Нет, это плохая картинка, от нее нужно немедленно избавиться. Это похоже на старую шутку: «Не думай о розовом слоне». И вот ты уже не видишь ничего, кроме розового слона.
Кэл сменил направление мысли: он видел, как крутит педали, стремительно летит, приземляется, – новая победа.
Внутренним зрением он видел себя летящим. Летящим, как орел. Он может это.
Медленно и спокойно Кэл открыл глаза и сжал руль.
«Вперед».
Он рванул вниз, неистово крутя педали, глазами впившись в точку приземления, а не в быстро сокращавшееся расстояние и не в кучу хлама между крышей и контейнером. Быстрее, быстрее… и уже в воздухе он изо всех сил рванул переднее колесо велосипеда вверх.
Он летел над мусором, лицо растягивалось в улыбку абсолютной радости. Да! Он сделал это…
Переднее колесо преодолело расстояние.
Заднее – нет.
Все произошло так быстро, что Кэл даже не успел испугаться. Велосипед тяжело приземлился на кучу старых матрасов и прочего хлама, который он кропотливо таскал сюда в течение нескольких недель.
Он осторожно пошевелился, – похоже, все цело. Кровь текла из глубокой царапины на лице, и все тело болело, но это ерунда.
Велосипед тоже пострадал. Но и после более тяжелых поражений он неизменно доставлял своего хозяина домой.
– Черт! – выругался Кэл, выбираясь из кучи хлама со своим велосипедом. Он не собирался рассказывать родителям, где и при каких обстоятельствах получил травмы.
Он наскоро обследовал себя: несколько синяков и порезов на лице и теле – пустяки, даже царапина на ноге перестала сочиться кровью. И байк был в норме – так, несколько вмятин, но на ходу. Хорошо. Кэл поднял голову, посмотрел на небо и улыбнулся, различив маленькую точку: орел. Однако… папе с мамой ничего не надо знать об этом. Кэл еще немного посидел, наблюдая за орлом.
Уже начали сгущаться сумерки, и тени вытянулись, когда он подъезжал к обшарпанному многоквартирному бараку, который называл своим домом. По дороге за велосипедом клубилась желтоватая пыль. Здесь все было покрыто густым слоем золотистой пыли, и лишь веревки с цветными флажками, натянутые над дорогой, оживляли унылую блеклость пейзажа.

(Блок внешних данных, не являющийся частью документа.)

/-- A frame as the port sends it: link sequence, ack field, credit grant and congestion echo (R282, R284, R287, R288). -/
def stamp (q : Port) (f : Kft) : Kft :=
  let g := grantClass q
  let echo := q.echoDue.toList.getD f.cls.toNat false
  { f with
    seq := q.nextSeq
    ack := if q.heard then q.expect - 1 else 0
    flags := (f.flags &&& 0x05#8) ||| (if echo then 1#8 else 0#8) ||| (if q.heard then 2#8 else 0#8)
    credit := (g.map fun c => BitVec.ofNat 8 (8 + c)).getD 0
    grant := (g.map fun c => BitVec.ofNat 16 (min (q.owed.toList.getD c 0) 65535)).getD 0 }

/-- A frame leaves a port under a port record: stamped, kept in the retry buffer, its credits spent (R284, R287). -/
def transmit (s : State) (p : Fin 12) (x : Queued) : State :=
  let q := s.fabric.ports[p]
  let f := x.f
  let f' := stamp q f
  let g := grantClass q
  let c := f.cls.toNat
  let q' := { q with
    nextSeq := q.nextSeq + 1
    retry := q.retry ++ [{ f := f', rcd := x.rcd }]
    unacked := 0
    credits := Vector.ofFn fun i => if i.val = c then q.credits[i] - creditUnits f else q.credits[i]
    owed := Vector.ofFn fun i => if some i.val = g then q.owed[i] - min q.owed[i] 65535 else q.owed[i]
    echoDue := Vector.ofFn fun i => if i.val = c then false else q.echoDue[i] }
  let s := bump (setPort s p q') 0x0B01 p.val noTensor 1
  emit s (.wire (wireOf x.rcd p f'))

/-- A frame sent again from the retry buffer with flag bit [3] set, one retransmission more of it (R285). -/
def resend (s : State) (p : Fin 12) (x : Queued) : State :=
  let s := updPort s p fun q => { q with retry := q.retry.map fun y => if y.f.seq = x.f.seq then { y with sent := y.sent + 1 } else y }
  let f := { x.f with flags := x.f.flags ||| 8#8 }
  emit (bump s 0x0B03 p.val noTensor 1) (.wire (wireOf x.rcd p f))

/-- The most retransmissions of a frame of the retry buffer: none of them has been covered by an ack (R285). -/
def Port.retries (q : Port) : Nat := q.retry.foldl (fun n x => max n x.sent) 0

/-- A frame toward the link partner that leaves at once, before the link changes, while the port holds the credits that
cover it; otherwise it waits in its class's queue (R277, R287, R306). -/
def transmitNow (s : State) (p : Fin 12) (f : Kft) : State :=
  if creditUnits f ≤ s.fabric.ports[p].credits.toList.getD f.cls.toNat 0 then
    transmit s p { f := f, rcd := s.fabric.ports[p].rcd }
  else enqueue s p f

/-! ### The packet buffer pool (R16, R287, R290), in units of 64 B -/

/-- Units of a list of frames. -/
def unitsOf (xs : List Queued) : Nat := (xs.map fun x => creditUnits x.f).sum

/-- Units of the 4 MiB retry buffer of a logical port's physical port that are free (R290). -/
def retryRoom (s : State) (p : Fin 12) : Nat :=
  65536 - ((List.finRange 12).filter fun r => r.val % 6 == p.val % 6).foldl (fun n r => n + unitsOf s.fabric.ports[r].retry) 0

/-- Frames of a class of other modules that wait on this module's ports (R290). -/
def transitOf (s : State) (c : Nat) : Nat :=
  ((List.finRange 12).map fun p => unitsOf ((s.fabric.ports[p].queues.toList.getD c []).filter fun x =>
    x.f.src != s.fabric.rcd.node)).sum

/-- Those of classes 2 to 5. -/
def transitUnits (s : State) : Nat := ((rangeFrom 2 4).map (transitOf s)).sum

/-- Units of the response to a request of this module: a bulk read's data come in frames of at least 1 KiB (R287). -/
def responseUnits (typ len : Nat) : Nat :=
  if typ = 9 then ceilDiv len 64 + ceilDiv len 1024
  else ceilDiv (36 + (if typ = 1 then len else if typ = 5 then 8 else 0)) 64

/-- Whether a frame waits on a port. -/
def isQueued (s : State) (tid : Word32) : Bool :=
  (List.finRange 12).any fun p => s.fabric.ports[p].queues.toList.any fun q =>
    q.any fun x => x.f.tid == tid && x.f.src == s.fabric.rcd.node &&
      (x.f.typ == 1 || x.f.typ == 3 || x.f.typ == 5 || x.f.typ == 9)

К Кэлу вернулось привычное хорошее расположение духа, и он уже проанализировал, что сделал неверно, и понял, как в следующий раз исправить все ошибки и приземлиться успешно. В конце концов, это была лишь первая попытка. Каллум Линч не трус. Завтра он повторит попытку снова… или, поправил сам себя Кэл, когда родители позволят ему снова сесть на велосипед.
Кэл уже достаточно проехал по городу, когда вдруг заметил, что вокруг что-то не так. Люди повысыпали из своих домов, кто-то сидел на стульях с напитками в руках, но большинство сбилось в кучки и… смотрело. И все они смотрели на него. От фальшивого спокойствия на их лицах у Кэла неприятно засосало под ложечкой.
Что-то случилось. Плохое.
Кэл прибавил скорости, бросил у входа велосипед и еще раз окинул взглядом соседей, молча стоявших с мрачно-печальными лицами. Он не знал почему, но сердце в груди тревожно застучало. Он потянулся к ручке двери и застыл. Дверь была широко распахнута. Но его родители всегда закрывали дверь. Кэл сглотнул и переступил порог тесной веранды, остановился, прислушался и медленно двинулся вперед, как будто в этом хорошо знакомом месте он был чужаком.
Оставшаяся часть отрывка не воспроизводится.